Velocity and stress jump conditions between a porous medium and a fluid
2013
Abstract Modeling transport phenomena in hierarchical systems can be carried out by either a one domain approach or a two domain approach. The first one involves assuming the system as a pseudo-continuum and is expressed in terms of position-dependent effective medium coefficients. In the two domain approach, the differential equations have position-independent coefficients but require accounting for the corresponding boundary conditions that couple the equations between each homogeneous region. For momentum transport between a porous medium and a fluid, stress boundary conditions have been derived in terms of a jump coefficient that needs to be predicted within a two-domain approach formulation. However, continuity of the velocity is postulated at the dividing surface. In this work, we propose a methodology for the derivation of boundary conditions for both the velocity and the stress.
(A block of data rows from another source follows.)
@[simp] theorem execExceptionEntry_fixed (a1 : Fin 128) (s : State) : Keeps s (execExceptionEntry a1 s) := by
  simp only [execExceptionEntry]; (repeat' split) <;> first | rfl | simp

@[simp] theorem State.recordFault_fixed (s : State) (a2 : Nat) (a3 : Flt) : (State.recordFault s a2 a3).fixed = s.fixed := rfl

@[simp] theorem State.threadEvent_fixed (s : State) (a2 : Nat) (a3 : Nat) (a4 : Nat) : (State.threadEvent s a2 a3 a4).fixed = s.fixed := rfl

@[simp] theorem State.ill_fixed (s : State) (a2 : Nat) (a3 : Nat) (a4 : Nat) (a5 : Nat) (a6 : Option (Nat × Nat)) (a7 : Option Nat) : (State.ill s a2 a3 a4 a5 a6 a7).fixed = s.fixed := by
  simp [State.ill]

@[simp] theorem State.crcEnd_fixed (s : State) (a2 : Nat) (a3 : Nat) (a4 : Nat) (a5 : Nat) (a6 : Nat) (a7 : Nat) (a8 : Loc) (a9 : Loc) : (State.crcEnd s a2 a3 a4 a5 a6 a7 a8 a9).fixed = s.fixed := by
  simp only [State.crcEnd]; (repeat' split) <;> first | rfl | simp

@[simp] theorem State.landLong_fixed (s : State) (a2 : Nat) (a3 : LongRes) : (State.landLong s a2 a3).fixed = s.fixed := by
  simp only [State.landLong]; (repeat' split) <;> first | rfl | simp

@[simp] theorem State.landLongs_fixed (s : State) (x n : Nat) : (s.landLongs x n).fixed = s.fixed := by
  induction n generalizing s with
  | zero => rfl
  | succ n ih =>
    unfold State.landLongs
    split
    · rw [ih]; simp
    · rfl

@[simp] theorem landIf_fixed (a1 : LongOp → Bool) (a2 : Nat) (s : State) : Keeps s (landIf a1 a2 s) := by
  simp only [landIf]; (repeat' split) <;> first | rfl | simp

@[simp] theorem execLongResult_fixed (a1 : Fin 128) (s : State) : Keeps s (execLongResult a1 s) := by
  simp [execLongResult]

@[simp] theorem execBlockCrcDone_fixed (a1 : Fin 128) (s : State) : Keeps s (execBlockCrcDone a1 s) := by
  simp [execBlockCrcDone]

@[simp] theorem execChanResult_fixed (a1 : Fin 128) (s : State) : Keeps s (execChanResult a1 s) := by
  simp [execChanResult]

@[simp] theorem State.lvRead_fixed (s : State) (a2 : Nat) (a3 : Loc) (a4 : Nat) (a5 : Nat) : (State.lvRead s a2 a3 a4 a5).2.fixed = s.fixed := by
  simp only [State.lvRead]; (repeat' split) <;> first | rfl | simp

theorem thenRead_fixed (s : State) (r : Except (Nat × Nat) Nat × State) (k : Nat → State → Except (Nat × Nat) Nat × State)
    (hr : r.2.fixed = s.fixed) (hk : ∀ a t, t.fixed = s.fixed → (k a t).2.fixed = s.fixed) :
    (thenRead r k).2.fixed = s.fixed := by
  unfold thenRead
  split
  · exact hk _ _ hr
  · exact hr

@[simp] theorem State.lvElement_fixed (s : State) (l : LvOp) (i : Nat) : (s.lvElement l i).2.fixed = s.fixed := by
  unfold State.lvElement
  extract_lets e pack
  split
  · dsimp only
    exact thenRead_fixed _ _ _ (by simp) (fun a t ht => by simp [ht])
  · split
    · dsimp only
      rw [State.lvRead_fixed, State.lvRead_fixed]
    · dsimp only
      have h2 : ∀ t : State, (if lvHasB l.op then t.lvRead l.x l.b (e * i) e else (.ok 0, t)).2.fixed = t.fixed := by
        intro t; split <;> simp
      split
      · rw [State.lvRead_fixed, h2, State.lvRead_fixed]
      · split
        · rw [State.lvRead_fixed, h2, State.lvRead_fixed]
        · exact (h2 _).trans (State.lvRead_fixed _ _ _ _ _)

@[simp] theorem State.lvElements_fixed (s : State) (l : LvOp) (is : List Nat) : (s.lvElements l is).2.fixed = s.fixed := by
  induction is generalizing s l with
  | nil => rfl
  | cons i is ih =>
    unfold State.lvElements
    exact (ih _ _).trans (State.lvElement_fixed s l i)

@[simp] theorem State.lvGroupRead_fixed (s : State) (a2 : Nat) (a3 : Nat) : (State.lvGroupRead s a2 a3).fixed = s.fixed := by
  simp only [State.lvGroupRead]; (repeat' split) <;> first | rfl | simp

@[simp] theorem State.lvFault_fixed (s : State) (a2 : Nat) (a3 : LvOp) (a4 : Nat) (a5 : Nat) (a6 : Nat) : (State.lvFault s a2 a3 a4 a5 a6).fixed = s.fixed := by
  simp [State.lvFault]

@[simp] theorem State.lvCommit_fixed (s : State) (a2 : Nat) (a3 : LvOp) : (State.lvCommit s a2 a3).fixed = s.fixed := by
  simp only [State.lvCommit]; (repeat' split) <;> first | rfl | simp

@[simp] theorem State.landLv_fixed (s : State) (a2 : Nat) : (State.landLv s a2).fixed = s.fixed := by
  simp only [State.landLv]; (repeat' split) <;> first | rfl | simp

@[simp] theorem execLvCommit_fixed (a1 : Fin 8) (s : State) : Keeps s (execLvCommit a1 s) := by
  simp only [execLvCommit]; (repeat' split) <;> first | rfl | simp

@[simp] theorem State.landBore_fixed (s : State) (a2 : Nat) : (State.landBore s a2).fixed = s.fixed := by
  simp [State.landBore]

@[simp] theorem State.setCis_fixed (s : State) (a2 : Nat) (a3 : CisAcc) : (State.setCis s a2 a3).fixed = s.fixed := rfl

@[simp] theorem State.cisEnd_fixed (s : State) (a2 : Nat) (a3 : Nat) (a4 : Bool) : (State.cisEnd s a2 a3 a4).fixed = s.fixed := by
  simp [State.cisEnd]

@[simp] theorem State.cisStore_fixed (s : State) (x : Nat) (l : Loc) (i : Nat) (bs : List Nat) :
    (s.cisStore x l i bs).2.fixed = s.fixed := by
  unfold State.cisStore
  split
  · rfl
  · split
    · simp
    · simp

@[simp] theorem State.cisLoad_fixed (s : State) (a2 : Nat) (a3 : Loc) (a4 : Nat) (a5 : Nat) : (State.cisLoad s a2 a3 a4 a5).2.2.fixed = s.fixed := by
  simp only [State.cisLoad]; (repeat' split) <;> first | rfl | simp

@[simp] theorem State.cisPart_fixed (s : State) (a2 : Nat) (a3 : CisAcc) (a4 : Nat) : (State.cisPart s a2 a3 a4).fixed = s.fixed := by
  simp [State.cisPart]

@[simp] theorem execCisternPartLand_fixed (a1 : Fin 128) (a2 : Fin 8) (s : State) : Keeps s (execCisternPartLand a1 a2 s) := by
  simp only [execCisternPartLand]; (repeat' split) <;> first | rfl | simp

@[simp] theorem State.cisFault_fixed (s : State) (a2 : Nat) (a3 : CisAcc) : (State.cisFault s a2 a3).fixed = s.fixed := by
  simp only [State.cisFault]; (repeat' split) <;> first | rfl | simp

@[simp] theorem execCisternFault_fixed (a1 : Fin 128) (a2 : Fin 8) (s : State) : Keeps s (execCisternFault a1 a2 s) := by
  simp only [execCisternFault]; (repeat' split) <;> first | rfl | simp

@[simp] theorem execEccRewrite_fixed (a1 : Mem) (a2 : Nat) (s : State) : Keeps s (execEccRewrite a1 a2 s) := by
  simp [execEccRewrite]

@[simp] theorem State.modMram_fixed (s : State) (f : MramSt → MramSt) (h1 : (f s.mram).primed = s.mram.primed)
    (h2 : (f s.mram).recovery = s.mram.recovery) : (s.modMram f).fixed = s.fixed := by
  simp only [State.modMram, State.fixed, h1, h2]

@[simp] theorem State.mramPut_fixed (s : State) (a2 : Nat) (a3 : List Nat) : (State.mramPut s a2 a3).fixed = s.fixed := by
  simp [State.mramPut]

@[simp] theorem State.recRewrite_fixed (s : State) (a2 : List Nat) : (State.recRewrite s a2).fixed = s.fixed := by
  simp [State.recRewrite]

@[simp] theorem State.commitRec_fixed (s : State) : (State.commitRec s).fixed = s.fixed := by
  simp [State.commitRec]

@[simp] theorem State.setActive_fixed (s : State) (a2 : Nat) : (State.setActive s a2).fixed = s.fixed := by
  simp [State.setActive]

@[simp] theorem State.mrWrite_fixed (s : State) (a2 : Nat) (a3 : Nat) : (State.mrWrite s a2 a3).fixed = s.fixed := by
  simp [State.mrWrite]

@[simp] theorem execCommit_fixed (a1 : Word) (s : State) : Keeps s (execCommit a1 s) := by
  simp [execCommit]

@[simp] theorem State.modDbg_fixed (s : State) (a2 : DbgSt → DbgSt) : (State.modDbg s a2).fixed = s.fixed := rfl

@[simp] theorem State.tracePop_fixed (s : State) : (State.tracePop s).fixed = s.fixed := rfl

@[simp] theorem State.dbgWrite_fixed (s : State) (a2 : Nat) (a3 : Nat) : (State.dbgWrite s a2 a3).fixed = s.fixed := by
  simp [State.dbgWrite]

@[simp] theorem execPop_fixed (a1 : Word) (s : State) : Keeps s (execPop a1 s) := by
  simp [execPop]

@[simp] theorem State.tapInstr_fixed (s : State) (a2 : Nat) : (State.tapInstr s a2).fixed = s.fixed := rfl

@[simp] theorem execIdcode_fixed (s : State) : Keeps s (execIdcode s) := by
  simp [execIdcode]

@[simp] theorem execIjtag_fixed (s : State) : Keeps s (execIjtag s) := by
  simp [execIjtag]

@[simp] theorem execBypass_fixed (s : State) : Keeps s (execBypass s) := by
  simp [execBypass]

@[simp] theorem execTrst_fixed (s : State) : Keeps s (execTrst s) := by
  simp [execTrst]

@[simp] theorem execTestModeChange_fixed (s : State) : Keeps s (execTestModeChange s) := by
  simp [execTestModeChange]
These conditions are expressed in terms of jump coefficients that are computed from the solution of an ancillary macroscopic closure problem. This problem accounts for the deviations from the one and two domain approaches. From the closure problem solution we were also able to determine the position at which the jump conditions should be applied, i . e . , the dividing surface position. In addition, we used this methodology adopting the assumptions proposed by Ochoa-Tapia and Whitaker as well as those by Beavers and Joseph. We found that any version of the two domain approach was in agreement with the one domain approach in the bulk of the porous medium and the fluid. However, the same is not true for the process of capturing the essential information of the inter-region.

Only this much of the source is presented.